@[simp] theorem wrEff_pending (f : FieldRef) (v : Nat) : (State.wrEff f v s).pending = s.pending := rfl
@[simp] theorem wrEff_frc (f : FieldRef) (v : Nat) : (State.wrEff f v s).frc = s.frc := rfl
@[simp] theorem wrEff_regs (f : FieldRef) (v : Nat) : (State.wrEff f v s).regs = s.regs := rfl
@[simp] theorem wrEff_evtAll (f : FieldRef) (v : Nat) : (State.wrEff f v s).evtAll = s.evtAll := rfl
@[simp] theorem wrEff_evtOwn (f : FieldRef) (v : Nat) : (State.wrEff f v s).evtOwn = s.evtOwn := rfl
@[simp] theorem wrEff_reqs (f : FieldRef) (v : Nat) : (State.wrEff f v s).reqs = s.reqs := rfl
@[simp] theorem wrEff_cgs (f : FieldRef) (v : Nat) : (State.wrEff f v s).cgs = s.cgs := rfl
@[simp] theorem wrEff_vecs (f : FieldRef) (v : Nat) : (State.wrEff f v s).vecs = s.vecs := rfl
@[simp] theorem wrEff_erLost (f : FieldRef) (v : Nat) : (State.wrEff f v s).erLost = s.erLost := rfl
@[simp] theorem wrEff_shm (f : FieldRef) (v : Nat) : (State.wrEff f v s).shm = s.shm := rfl
@[simp] theorem wrEff_hostMem (f : FieldRef) (v : Nat) : (State.wrEff f v s).hostMem = s.hostMem := rfl
@[simp] theorem wrEff_fresh (f : FieldRef) (v : Nat) : (State.wrEff f v s).fresh = s.fresh := rfl
@[simp] theorem wrEff_tb (f : FieldRef) (v : Nat) : (State.wrEff f v s).tb = s.tb := rfl
@[simp] theorem wrEff_flt (f : FieldRef) (v : Nat) : (State.wrEff f v s).flt = s.flt := rfl
@[simp] theorem wrEff_pmc (f : FieldRef) (v : Nat) : (State.wrEff f v s).pmc = s.pmc := rfl
@[simp] theorem wrEff_rst (f : FieldRef) (v : Nat) : (State.wrEff f v s).rst = s.rst := rfl
@[simp] theorem wrEff_bnd (f : FieldRef) (v : Nat) : (State.wrEff f v s).bnd = s.bnd := rfl
@[simp] theorem wrEff_hif (f : FieldRef) (v : Nat) : (State.wrEff f v s).hif = s.hif := rfl
@[simp] theorem wrEff_refs (f : FieldRef) (v : Nat) : (State.wrEff f v s).refs = s.refs := rfl
@[simp] theorem wrEff_stw (f : FieldRef) (v : Nat) : (State.wrEff f v s).stw = s.stw := rfl
@[simp] theorem wrEff_srv (f : FieldRef) (v : Nat) : (State.wrEff f v s).srv = s.srv := rfl
@[simp] theorem wrEff_out (f : FieldRef) (v : Nat) : (State.wrEff f v s).out = s.out := rfl
@[simp] theorem wrEff_tdc (f : FieldRef) (v : Nat) : (State.wrEff f v s).tdc = s.tdc := rfl
@[simp] theorem wrEff_gn (f : FieldRef) (v : Nat) : (State.wrEff f v s).gn = s.gn := rfl
@[simp] theorem wrEff_prt (f : FieldRef) (v : Nat) : (State.wrEff f v s).prt = s.prt := rfl
@[simp] theorem wrEff_sve (f : FieldRef) (v : Nat) : (State.wrEff f v s).sve = s.sve := rfl
@[simp] theorem wrEff_sec (f : FieldRef) (v : Nat) : (State.wrEff f v s).sec = s.sec := rfl
@[simp] theorem wrEff_sch (f : FieldRef) (v : Nat) : (State.wrEff f v s).sch = s.sch := rfl
@[simp] theorem wrEff_pol (f : FieldRef) (v : Nat) : (State.wrEff f v s).pol = s.pol := rfl
@[simp] theorem wrEff_shmx (f : FieldRef) (v : Nat) : (State.wrEff f v s).shmx = s.shmx := rfl
@[simp] theorem wrEff_ks (f : FieldRef) (v : Nat) : (State.wrEff f v s).ks = s.ks := rfl
@[simp] theorem wrEff_ubw (f : FieldRef) (v : Nat) : (State.wrEff f v s).ubw = s.ubw := rfl
@[simp] theorem wrEff_mate (f : FieldRef) (v : Nat) : (State.wrEff f v s).mate = s.mate := rfl
@[simp] theorem wrEff_pwr (f : FieldRef) (v : Nat) : (State.wrEff f v s).pwr = s.pwr := rfl
@[simp] theorem wrEff_mgp (f : FieldRef) (v : Nat) : (State.wrEff f v s).mgp = s.mgp := rfl

@[simp] theorem wrBoth_pending (f : FieldRef) (v : Nat) : (State.wrBoth f v s).pending = s.pending := rfl
@[simp] theorem wrBoth_frc (f : FieldRef) (v : Nat) : (State.wrBoth f v s).frc = s.frc := rfl
@[simp] theorem wrBoth_evtAll (f : FieldRef) (v : Nat) : (State.wrBoth f v s).evtAll = s.evtAll := rfl
@[simp] theorem wrBoth_evtOwn (f : FieldRef) (v : Nat) : (State.wrBoth f v s).evtOwn = s.evtOwn := rfl
@[simp] theorem wrBoth_reqs (f : FieldRef) (v : Nat) : (State.wrBoth f v s).reqs = s.reqs := rfl
@[simp] theorem wrBoth_cgs (f : FieldRef) (v : Nat) : (State.wrBoth f v s).cgs = s.cgs := rfl
@[simp] theorem wrBoth_vecs (f : FieldRef) (v : Nat) : (State.wrBoth f v s).vecs = s.vecs := rfl
@[simp] theorem wrBoth_erLost (f : FieldRef) (v : Nat) : (State.wrBoth f v s).erLost = s.erLost := rfl
@[simp] theorem wrBoth_shm (f : FieldRef) (v : Nat) : (State.wrBoth f v s).shm = s.shm := rfl
@[simp] theorem wrBoth_hostMem (f : FieldRef) (v : Nat) : (State.wrBoth f v s).hostMem = s.hostMem := rfl
@[simp] theorem wrBoth_fresh (f : FieldRef) (v : Nat) : (State.wrBoth f v s).fresh = s.fresh := rfl
@[simp] theorem wrBoth_tb (f : FieldRef) (v : Nat) : (State.wrBoth f v s).tb = s.tb := rfl
@[simp] theorem wrBoth_flt (f : FieldRef) (v : Nat) : (State.wrBoth f v s).flt = s.flt := rfl
@[simp] theorem wrBoth_pmc (f : FieldRef) (v : Nat) : (State.wrBoth f v s).pmc = s.pmc := rfl
@[simp] theorem wrBoth_rst (f : FieldRef) (v : Nat) : (State.wrBoth f v s).rst = s.rst := rfl
@[simp] theorem wrBoth_bnd (f : FieldRef) (v : Nat) : (State.wrBoth f v s).bnd = s.bnd := rfl
@[simp] theorem wrBoth_hif (f : FieldRef) (v : Nat) : (State.wrBoth f v s).hif = s.hif := rfl
@[simp] theorem wrBoth_refs (f : FieldRef) (v : Nat) : (State.wrBoth f v s).refs = s.refs := rfl
@[simp] theorem wrBoth_stw (f : FieldRef) (v : Nat) : (State.wrBoth f v s).stw = s.stw := rfl
@[simp] theorem wrBoth_srv (f : FieldRef) (v : Nat) : (State.wrBoth f v s).srv = s.srv := rfl
@[simp] theorem wrBoth_out (f : FieldRef) (v : Nat) : (State.wrBoth f v s).out = s.out := rfl
@[simp] theorem wrBoth_tdc (f : FieldRef) (v : Nat) : (State.wrBoth f v s).tdc = s.tdc := rfl
@[simp] theorem wrBoth_gn (f : FieldRef) (v : Nat) : (State.wrBoth f v s).gn = s.gn := rfl
@[simp] theorem wrBoth_prt (f : FieldRef) (v : Nat) : (State.wrBoth f v s).prt = s.prt := rfl
@[simp] theorem wrBoth_sve (f : FieldRef) (v : Nat) : (State.wrBoth f v s).sve = s.sve := rfl
@[simp] theorem wrBoth_sec (f : FieldRef) (v : Nat) : (State.wrBoth f v s).sec = s.sec := rfl
@[simp] theorem wrBoth_sch (f : FieldRef) (v : Nat) : (State.wrBoth f v s).sch = s.sch := rfl
@[simp] theorem wrBoth_pol (f : FieldRef) (v : Nat) : (State.wrBoth f v s).pol = s.pol := rfl
@[simp] theorem wrBoth_shmx (f : FieldRef) (v : Nat) : (State.wrBoth f v s).shmx = s.shmx := rfl
@[simp] theorem wrBoth_ks (f : FieldRef) (v : Nat) : (State.wrBoth f v s).ks = s.ks := rfl
@[simp] theorem wrBoth_ubw (f : FieldRef) (v : Nat) : (State.wrBoth f v s).ubw = s.ubw := rfl
@[simp] theorem wrBoth_mate (f : FieldRef) (v : Nat) : (State.wrBoth f v s).mate = s.mate := rfl
@[simp] theorem wrBoth_pwr (f : FieldRef) (v : Nat) : (State.wrBoth f v s).pwr = s.pwr := rfl
@[simp] theorem wrBoth_mgp (f : FieldRef) (v : Nat) : (State.wrBoth f v s).mgp = s.mgp := rfl

@[simp] theorem wr64_pending (c : Nat) (lo hi : FieldRef) (v : Nat) : (State.wr64 c lo hi v s).pending = s.pending := rfl
@[simp] theorem wr64_frc (c : Nat) (lo hi : FieldRef) (v : Nat) : (State.wr64 c lo hi v s).frc = s.frc := rfl
@[simp] theorem wr64_eff (c : Nat) (lo hi : FieldRef) (v : Nat) : (State.wr64 c lo hi v s).eff = s.eff := rfl
@[simp] theorem wr64_evtAll (c : Nat) (lo hi : FieldRef) (v : Nat) : (State.wr64 c lo hi v s).evtAll = s.evtAll := rfl
@[simp] theorem wr64_evtOwn (c : Nat) (lo hi : FieldRef) (v : Nat) : (State.wr64 c lo hi v s).evtOwn = s.evtOwn := rfl
@[simp] theorem wr64_reqs (c : Nat) (lo hi : FieldRef) (v : Nat) : (State.wr64 c lo hi v s).reqs = s.reqs := rfl
@[simp] theorem wr64_cgs (c : Nat) (lo hi : FieldRef) (v : Nat) : (State.wr64 c lo hi v s).cgs = s.cgs := rfl
@[simp] theorem wr64_vecs (c : Nat) (lo hi : FieldRef) (v : Nat) : (State.wr64 c lo hi v s).vecs = s.vecs := rfl
@[simp] theorem wr64_erLost (c : Nat) (lo hi : FieldRef) (v : Nat) : (State.wr64 c lo hi v s).erLost = s.erLost := rfl
@[simp] theorem wr64_shm (c : Nat) (lo hi : FieldRef) (v : Nat) : (State.wr64 c lo hi v s).shm = s.shm := rfl
@[simp] theorem wr64_hostMem (c : Nat) (lo hi : FieldRef) (v : Nat) : (State.wr64 c lo hi v s).hostMem = s.hostMem := rfl
@[simp] theorem wr64_fresh (c : Nat) (lo hi : FieldRef) (v : Nat) : (State.wr64 c lo hi v s).fresh = s.fresh := rfl
@[simp] theorem wr64_tb (c : Nat) (lo hi : FieldRef) (v : Nat) : (State.wr64 c lo hi v s).tb = s.tb := rfl
@[simp] theorem wr64_flt (c : Nat) (lo hi : FieldRef) (v : Nat) : (State.wr64 c lo hi v s).flt = s.flt := rfl
@[simp] theorem wr64_pmc (c : Nat) (lo hi : FieldRef) (v : Nat) : (State.wr64 c lo hi v s).pmc = s.pmc := rfl
@[simp] theorem wr64_rst (c : Nat) (lo hi : FieldRef) (v : Nat) : (State.wr64 c lo hi v s).rst = s.rst := rfl
@[simp] theorem wr64_bnd (c : Nat) (lo hi : FieldRef) (v : Nat) : (State.wr64 c lo hi v s).bnd = s.bnd := rfl
@[simp] theorem wr64_hif (c : Nat) (lo hi : FieldRef) (v : Nat) : (State.wr64 c lo hi v s).hif = s.hif := rfl
@[simp] theorem wr64_refs (c : Nat) (lo hi : FieldRef) (v : Nat) : (State.wr64 c lo hi v s).refs = s.refs := rfl
@[simp] theorem wr64_stw (c : Nat) (lo hi : FieldRef) (v : Nat) : (State.wr64 c lo hi v s).stw = s.stw := rfl
@[simp] theorem wr64_srv (c : Nat) (lo hi : FieldRef) (v : Nat) : (State.wr64 c lo hi v s).srv = s.srv := rfl
@[simp] theorem wr64_out (c : Nat) (lo hi : FieldRef) (v : Nat) : (State.wr64 c lo hi v s).out = s.out := rfl
@[simp] theorem wr64_tdc (c : Nat) (lo hi : FieldRef) (v : Nat) : (State.wr64 c lo hi v s).tdc = s.tdc := rfl
@[simp] theorem wr64_gn (c : Nat) (lo hi : FieldRef) (v : Nat) : (State.wr64 c lo hi v s).gn = s.gn := rfl
@[simp] theorem wr64_prt (c : Nat) (lo hi : FieldRef) (v : Nat) : (State.wr64 c lo hi v s).prt = s.prt := rfl
@[simp] theorem wr64_sve (c : Nat) (lo hi : FieldRef) (v : Nat) : (State.wr64 c lo hi v s).sve = s.sve := rfl
@[simp] theorem wr64_sec (c : Nat) (lo hi : FieldRef) (v : Nat) : (State.wr64 c lo hi v s).sec = s.sec := rfl
@[simp] theorem wr64_sch (c : Nat) (lo hi : FieldRef) (v : Nat) : (State.wr64 c lo hi v s).sch = s.sch := rfl
@[simp] theorem wr64_pol (c : Nat) (lo hi : FieldRef) (v : Nat) : (State.wr64 c lo hi v s).pol = s.pol := rfl
@[simp] theorem wr64_shmx (c : Nat) (lo hi : FieldRef) (v : Nat) : (State.wr64 c lo hi v s).shmx = s.shmx := rfl
@[simp] theorem wr64_ks (c : Nat) (lo hi : FieldRef) (v : Nat) : (State.wr64 c lo hi v s).ks = s.ks := rfl
@[simp] theorem wr64_ubw (c : Nat) (lo hi : FieldRef) (v : Nat) : (State.wr64 c lo hi v s).ubw = s.ubw := rfl
@[simp] theorem wr64_mate (c : Nat) (lo hi : FieldRef) (v : Nat) : (State.wr64 c lo hi v s).mate = s.mate := rfl
@[simp] theorem wr64_pwr (c : Nat) (lo hi : FieldRef) (v : Nat) : (State.wr64 c lo hi v s).pwr = s.pwr := rfl
@[simp] theorem wr64_mgp (c : Nat) (lo hi : FieldRef) (v : Nat) : (State.wr64 c lo hi v s).mgp = s.mgp := rfl

@[simp] theorem shmWrite_pending (a : Nat) (o : Octets) : (State.shmWrite a o s).pending = s.pending := rfl
@[simp] theorem shmWrite_frc (a : Nat) (o : Octets) : (State.shmWrite a o s).frc = s.frc := rfl
@[simp] theorem shmWrite_regs (a : Nat) (o : Octets) : (State.shmWrite a o s).regs = s.regs := rfl
@[simp] theorem shmWrite_eff (a : Nat) (o : Octets) : (State.shmWrite a o s).eff = s.eff := rfl
@[simp] theorem shmWrite_evtAll (a : Nat) (o : Octets) : (State.shmWrite a o s).evtAll = s.evtAll := rfl
@[simp] theorem shmWrite_evtOwn (a : Nat) (o : Octets) : (State.shmWrite a o s).evtOwn = s.evtOwn := rfl
@[simp] theorem shmWrite_reqs (a : Nat) (o : Octets) : (State.shmWrite a o s).reqs = s.reqs := rfl
@[simp] theorem shmWrite_cgs (a : Nat) (o : Octets) : (State.shmWrite a o s).cgs = s.cgs := rfl
@[simp] theorem shmWrite_vecs (a : Nat) (o : Octets) : (State.shmWrite a o s).vecs = s.vecs := rfl
@[simp] theorem shmWrite_erLost (a : Nat) (o : Octets) : (State.shmWrite a o s).erLost = s.erLost := rfl
@[simp] theorem shmWrite_hostMem (a : Nat) (o : Octets) : (State.shmWrite a o s).hostMem = s.hostMem := rfl
@[simp] theorem shmWrite_fresh (a : Nat) (o : Octets) : (State.shmWrite a o s).fresh = s.fresh := rfl
@[simp] theorem shmWrite_tb (a : Nat) (o : Octets) : (State.shmWrite a o s).tb = s.tb := rfl
@[simp] theorem shmWrite_flt (a : Nat) (o : Octets) : (State.shmWrite a o s).flt = s.flt := rfl
@[simp] theorem shmWrite_pmc (a : Nat) (o : Octets) : (State.shmWrite a o s).pmc = s.pmc := rfl
@[simp] theorem shmWrite_rst (a : Nat) (o : Octets) : (State.shmWrite a o s).rst = s.rst := rfl
@[simp] theorem shmWrite_bnd (a : Nat) (o : Octets) : (State.shmWrite a o s).bnd = s.bnd := rfl
@[simp] theorem shmWrite_hif (a : Nat) (o : Octets) : (State.shmWrite a o s).hif = s.hif := rfl
@[simp] theorem shmWrite_refs (a : Nat) (o : Octets) : (State.shmWrite a o s).refs = s.refs := rfl
@[simp] theorem shmWrite_stw (a : Nat) (o : Octets) : (State.shmWrite a o s).stw = s.stw := rfl
@[simp] theorem shmWrite_srv (a : Nat) (o : Octets) : (State.shmWrite a o s).srv = s.srv := rfl
@[simp] theorem shmWrite_out (a : Nat) (o : Octets) : (State.shmWrite a o s).out = s.out := rfl
@[simp] theorem shmWrite_tdc (a : Nat) (o : Octets) : (State.shmWrite a o s).tdc = s.tdc := rfl
@[simp] theorem shmWrite_gn (a : Nat) (o : Octets) : (State.shmWrite a o s).gn = s.gn := rfl
@[simp] theorem shmWrite_prt (a : Nat) (o : Octets) : (State.shmWrite a o s).prt = s.prt := rfl
@[simp] theorem shmWrite_sve (a : Nat) (o : Octets) : (State.shmWrite a o s).sve = s.sve := rfl
@[simp] theorem shmWrite_sec (a : Nat) (o : Octets) : (State.shmWrite a o s).sec = s.sec := rfl
@[simp] theorem shmWrite_sch (a : Nat) (o : Octets) : (State.shmWrite a o s).sch = s.sch := rfl
@[simp] theorem shmWrite_pol (a : Nat) (o : Octets) : (State.shmWrite a o s).pol = s.pol := rfl
@[simp] theorem shmWrite_ks (a : Nat) (o : Octets) : (State.shmWrite a o s).ks = s.ks := rfl
@[simp] theorem shmWrite_ubw (a : Nat) (o : Octets) : (State.shmWrite a o s).ubw = s.ubw := rfl
@[simp] theorem shmWrite_mate (a : Nat) (o : Octets) : (State.shmWrite a o s).mate = s.mate := rfl
@[simp] theorem shmWrite_pwr (a : Nat) (o : Octets) : (State.shmWrite a o s).pwr = s.pwr := rfl
@[simp] theorem shmWrite_mgp (a : Nat) (o : Octets) : (State.shmWrite a o s).mgp = s.mgp := rfl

■ ■ ■

*Problem requirements*:
Copy out each line of the data above, exactly, if it lies between the line holding "o s).pending = s.pending := rfl" and the line holding "o s).cgs = s.cgs := rfl", inclusive; copy no other line.

*Output of the exercise*:
@[simp] theorem shmWrite_pending (a : Nat) (o : Octets) : (State.shmWrite a o s).pending = s.pending := rfl
@[simp] theorem shmWrite_frc (a : Nat) (o : Octets) : (State.shmWrite a o s).frc = s.frc := rfl
@[simp] theorem shmWrite_regs (a : Nat) (o : Octets) : (State.shmWrite a o s).regs = s.regs := rfl
@[simp] theorem shmWrite_eff (a : Nat) (o : Octets) : (State.shmWrite a o s).eff = s.eff := rfl
@[simp] theorem shmWrite_evtAll (a : Nat) (o : Octets) : (State.shmWrite a o s).evtAll = s.evtAll := rfl
@[simp] theorem shmWrite_evtOwn (a : Nat) (o : Octets) : (State.shmWrite a o s).evtOwn = s.evtOwn := rfl
@[simp] theorem shmWrite_reqs (a : Nat) (o : Octets) : (State.shmWrite a o s).reqs = s.reqs := rfl
@[simp] theorem shmWrite_cgs (a : Nat) (o : Octets) : (State.shmWrite a o s).cgs = s.cgs := rfl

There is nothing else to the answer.